しかしあいつのことだ、そろそろ走ってやってくる頃だろう。
そう思っていると、カランコロンと下駄の音が聞こえ、慌ただしいその音は俺の真横で止まった。
「ごめんっ! 凍華! 遅くなっちゃった!」
聞き馴れた美千瑠の声に、ひとまず文句でも言ってやろうと振り向くと。
紺地に薄ピンク色の桜が所々に咲き乱れた浴衣を身に纏った美千瑠が、息を切らしながらこちらを見ていた。
短い髪をハーフアップにまとめ、そこに桜の簪を挿している。
その姿があまりに美しくて、俺は暫し見惚れてしまった。
「凍華? 怒ってるの?」
文句の言葉を飲み込んでしまった俺に、美千瑠が勘違いして訊いてくる。
はっと我に返った俺は、慌てて言葉を紡いだ。
「別に怒ってるわけじゃないけど……。お前が遅刻してくることなんてもう織り込み済みだし」
素っ気なく返せば、さすがの美千瑠も反省しているのか、「ごめんって」と手を合わせてきた。
「もういいから、さっさと行くぞ」
「あ、うん!」
俺の横に並んだ美千瑠は、カランコロンと下駄の音を響かせながら付いて来る。
今日、俺と美千瑠は地元の花火大会に来ている。
都会とは言い難いこの地域の住民だけでなく、今日は恐らく他の市や他県からも人が押し寄せているのだろう。スマホや駅前に建てられた周辺マップを確認している者が多い。
よくもまぁ、こんな人混みに来ようと思うよなぁ……。
かく言う俺もその一人なわけだが。
美千瑠から一緒に花火大会に行こうと誘われたのは、昨日の夜のことだった。
随分いきなりだな、と美千瑠からのメッセージアプリに返信すれば、どうせ暇でしょ? といつものやりとりが返ってくる。
確かに暇だった。退屈が嫌いな俺にとって、断る理由はなにもない。
どうやら夏休みも恋人ごっこは通常運転らしい。
駅前から花火大会の会場である河川敷まで歩く。
駅を離れても人は多く、なんなら道が細い分、更に歩きづらくなったとさえ感じる。
さっさと会場に向かおうと歩いていたのだが、そういえば先程から美千瑠の口数が少ない。どうしたのだろうと隣を見てみると、そこに美千瑠はいなかった。
「美千瑠?」
俺が辺りを見回すと、桜柄の浴衣姿はすぐに見つかった。
「おい、美千瑠。なにやって……」
声を掛けようとすると、美千瑠は通り沿いに屋台を構えた焼きそば売りの若い男性に声を掛けられていた。

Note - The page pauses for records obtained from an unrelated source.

/-- R244: the page for a position, allocated, or copied where it is shared. -/
def kvPage (k : Cmd) (d : Seq) (pool lg pos : Nat) : Eng Nat := do
  let slot := pos / 64
  let off := pos % 64
  let e := d.entry lg slot
  if off = 0 then
    let pg ← engAllocate k pool 0 d.layout lg
    engWrite k 0 e (toLE 8 pg)
    pure pg
  else
    let bs ← engRead k 0 e 8
    let pg := natAt bs 0 8
    let p ← engPool k 0 pool
    let n ← engIndex p 0 pg
    let c ← engCount k p 0 n
    if c.ref ≤ 1 then pure pg
    else
      let np ← engAllocate k pool 0 d.layout lg
      let head ← engRead k 0 (pg * 2 ^ 16) (128 + d.rb * off)
      let tail ← engRead k 0 (pg * 2 ^ 16 + 0xFF80) 128
      engWrite k 0 (np * 2 ^ 16) head
      engWrite k 0 (np * 2 ^ 16 + 0xFF80) tail
      engWrite k 0 e (toLE 8 np)
      engUnref k pool 0 pg
      pure np

/-- R244, R287: the descriptor is read, checked and the source taken; in the step after it the position is appended, under the checks
as they then stand (R295). -/
def kvappBody (k : Cmd) : Eng Prog := do
  let d ← engSeq k (k.va (k.gw 0))
  let lg := bitsOf (k.gw 2) 32 16
  let pos := bitsOf (k.gw 2) 0 32
  failIf (decide (d.ng ≤ lg) || pos != d.len lg || decide (64 * d.slots ≤ pos)) 2 0
  let src := bitsOf (k.gw 1) 0 22
  engTake k 0 src (d.rb + (4 * d.nh + 15) / 16 * 16)
  if k.step = 0 then return .more { k with step := 1 }
  let rec_ ← engScr k 0 src d.rb
  let norms ← engScr k 0 (src + d.rb) (4 * d.nh)
  atomically do
    let pg ← kvPage k d (k.va (k.gw 3)) lg pos
    let page := pg * 2 ^ 16
    engWrite k 0 (page + 128 + d.rb * (pos % 64)) rec_
    engWrite k 0 (page + 4) (toLE 1 (pos % 64 + 1))
    let old ← engRead k 0 (page + 0xFF80) (4 * d.nh) true
    engWrite k 0 (page + 0xFF80)
      ((List.range d.nh).flatMap fun h => toLE 4 (maxF32 (natAt old (4 * h) 4) (natAt norms (4 * h) 4)))
    engWrite k 0 (d.va + 0x80)
      ((List.range d.nh).flatMap fun h => toLE 4 (maxF32 (natAt d.bytes (0x80 + 4 * h) 4) (natAt norms (4 * h) 4)))
    engWrite k 0 (d.va + 0x40 + 4 * lg) (toLE 4 (pos + 1))
  return .ok k

/-- R245: every page of the list that lies wholly at or beyond L is dropped, whatever its group holds. -/
def kvtruncBody (k : Cmd) : Eng Prog := atomically do
  let d ← engSeq k (k.va (k.gw 0))
  let l := bitsOf (k.gw 1) 0 32
  let pool := k.va (k.gw 2)
  failIf ((List.range d.ng).all fun g => decide (d.len g < l)) 2 0xFFFF
  (List.range d.ng).forM fun g => do
    let from_ := (l + 63) / 64
    (List.range (d.slots - from_)).forM fun i => do
      let s := from_ + i
      let idx := g * d.slots + s
      let bs ← engRead k idx (d.entry g s) 8
      if natAt bs 0 8 ≠ 0 then
        engUnref k pool idx (natAt bs 0 8)
        engWrite k idx (d.entry g s) (zeros 8)
    if l < d.len g then
      if 0 < l then
        let idx := g * d.slots + (l - 1) / 64
        let bs ← engRead k idx (d.entry g ((l - 1) / 64)) 8
        let p ← engPool k idx pool
        match p.index (natAt bs 0 8) with
        | none => pure ()
        | some n =>
          let c ← engCount k p idx n
          if c.ref = 1 then engWrite k idx (natAt bs 0 8 * 2 ^ 16 + 4) (toLE 1 ((l - 1) % 64 + 1))
      engWrite k 0xFFFF (d.va + 0x40 + 4 * g) (toLE 4 l)
  return .ok k

/-! ### The commands (R240) -/

/-- A scratchpad buffer in bits 21:0 of a staging word. -/
def scrUse (v : W64) (n align : Nat) (w : Bool) : Use := Use.flat (scrForm (bitsOf v 0 22)) n align (!w) w

/-- A structure in handle form that a command reads and writes. -/
def structUse (v : W64) (n : Nat) (w : Bool) : Use := Use.flat v n 128 true w

/-- `glook` (op 0) and `gins` (op 1). -/
def specGrove (op : Nat) : EngSpec where
  cls := 10
  op := op
  n := 3
  bad _ g :=
    let n := bitsOf (g.getD 1 0) 32 32
    badHaddr (g.getD 0 0) || bitsOf (g.getD 1 0) 22 10 != 0 || n == 0 || decide (65536 < n) || bitsOf (g.getD 2 0) 22 10 != 0
  uses _ g :=
    let c := bitsOf (g.getD 2 0) 32 32
    [structUse (g.getD 0 0) 128 (op == 1), scrUse (g.getD 1 0) (4 * bitsOf (g.getD 1 0) 32 32) 4 false,
      scrUse (g.getD 2 0) (8 * c + if op = 0 then 16 else 0) 16 (op == 0)]

/-- `gref` (op 2) and `gunref` (op 3). -/
def specRef (op : Nat) : EngSpec where
  cls := 10
  op := op
  n := 2
  bad _ g := bitsOf (g.getD 0 0) 22 10 != 0 || badHaddr (g.getD 1 0)
  uses _ g := [scrUse (g.getD 0 0) (8 * bitsOf (g.getD 0 0) 32 32) 16 false, structUse (g.getD 1 0) 128 (op == 3)]
  early _ g := if bitsOf (g.getD 0 0) 32 32 = 0 then some (0, []) else none

/-- R244: the source record passes to the engine only when its size is known. -/
def specKvapp : EngSpec where
  cls := 10
  op := 4
  n := 4
  bad _ g := badHaddr (g.getD 0 0) || bitsOf (g.getD 1 0) 22 42 != 0 || bitsOf (g.getD 2 0) 48 16 != 0 || badHaddr (g.getD 3 0)
  uses _ g :=
    [structUse (g.getD 0 0) 256 true, { scrUse (g.getD 1 0) 0 16 false with take := false, rows := [] },
      structUse (g.getD 3 0) 128 true]

def specKvtrunc : EngSpec where
  cls := 10
  op := 5
  n := 3
  bad _ g := badHaddr (g.getD 0 0) || bitsOf (g.getD 1 0) 32 32 != 0 || badHaddr (g.getD 2 0)
  uses _ g := [structUse (g.getD 0 0) 256 true, structUse (g.getD 2 0) 128 true]

/-- A step of a class-10 command. -/
def kvBody (k : Cmd) : Eng Prog :=
  match k.op with
  | 0 => glookBody k
  | 1 => ginsBody k
  | 2 | 3 => refBody k
  | 4 => kvappBody k
  | _ => kvtruncBody k

def semGlook (d g c k scope : Nat) : WordSem := engSem (specGrove 0) (fun _ => true) d g c k scope
def semGins (d g c k scope : Nat) : WordSem := engSem (specGrove 1) (fun _ => true) d g c k scope
def semGref (d g c k scope : Nat) : WordSem := engSem (specRef 2) (fun _ => true) d g c k scope
def semGunref (d g c k scope : Nat) : WordSem := engSem (specRef 3) (fun _ => true) d g c k scope
def semKvapp (d g c k scope : Nat) : WordSem := engSem specKvapp (fun _ => true) d g c k scope
def semKvtrunc (d g c k scope : Nat) : WordSem := engSem specKvtrunc (fun _ => true) d g c k scope

/-! ### The instructions -/

/-- R241. Finds the longest held prefix in the Grove and returns its pages with references. -/
def execGlook (h : Hdr) (d g c k scope : Nat) (s : State) :
    Host.Outcome State Fault Refusal :=
  runWord h (semGlook d g c k scope) s

/-- R242. Adds the unheld part of a prefix to the Grove. -/
def execGins (h : Hdr) (d g c k scope : Nat) (s : State) :
    Host.Outcome State Fault Refusal :=
  runWord h (semGins d g c k scope) s

/-- R243. Adds one reference to each listed page. -/
def execGref (h : Hdr) (d g c k scope : Nat) (s : State) :
    Host.Outcome State Fault Refusal :=
  runWord h (semGref d g c k scope) s

/-- R243. Drops one reference from each listed page, returning freed pages. -/
def execGunref (h : Hdr) (d g c k scope : Nat) (s : State) :
    Host.Outcome State Fault Refusal :=
  runWord h (semGunref d g c k scope) s

/-- R244. Appends a position record to a sequence, with copy-on-write. -/
def execKvapp (h : Hdr) (d g c k scope : Nat) (s : State) :
    Host.Outcome State Fault Refusal :=
  runWord h (semKvapp d g c k scope) s

/-- R245. Truncates a sequence and drops pages beyond the new length. -/
def execKvtrunc (h : Hdr) (d g c k scope : Nat) (s : State) :
    Host.Outcome State Fault Refusal :=
  runWord h (semKvtrunc d g c k scope) s

end Sys2Proof.Machine
end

「あ、凍華。この人がね、焼きそば安くするよ~って言ってくれて」
美千瑠の言葉を聞きながら焼きそば売りの男性に目を向けると、男性は「なんだよ、彼氏も一緒かよ」みたいな鬱陶しそうな視線をこちらに向けた。
ああ、そういうことね、と俺は美千瑠の手を引いて歩き出す。
「いいから行くぞ」
「え、でも焼きそば……」と呟く美千瑠に、俺は容赦なくその手を強く握って歩を進めた。
焼きそばに未練があったような美千瑠は屋台を振り返っていたが、俺が急に手を握ったせいか驚いて俺の顔を見上げている。そんな美千瑠に俺ははっきりと言う。
「あのなぁ、分からないのか? あれはナンパだ」
「え?」
きょとんとする美千瑠に、俺は呆れて盛大なため息をついた。
「お前、男に免疫ないだろ? だから声を掛けられてほいほいついて行こうとするんだ」
何故だか無性に腹が立って、俺の口からついきつい言葉が飛び出してしまう。
「な……っ。そんな言い方しなくてもよくない!? 確かに私は、男性に免疫がないかもだけど……。ほいほいついて行ったりなんてしないし!」
「どうだか? 現に男に声を掛けられて立ち止まってただろ。恋人ごっこだって本当は、別に俺じゃなくてもよかったんじゃないか?」
俺の言葉に美千瑠は大きく目を見開いて、酷く傷ついたような顔をした。
「どうして……、どうしてそんなこと言うの?」
「どうしてって……」
どうしてだろう? 俺は何にそんなに腹を立てているんだ?
最近の俺はどうにも可笑しい。
美千瑠がナンパされたことくらいどうでもいいじゃないか。俺たちはただ恋人ごっこをしているだけのただの友人で、本当の恋人などではない。それなのに、何故こんなにも感情を動かされなくてはならないのか。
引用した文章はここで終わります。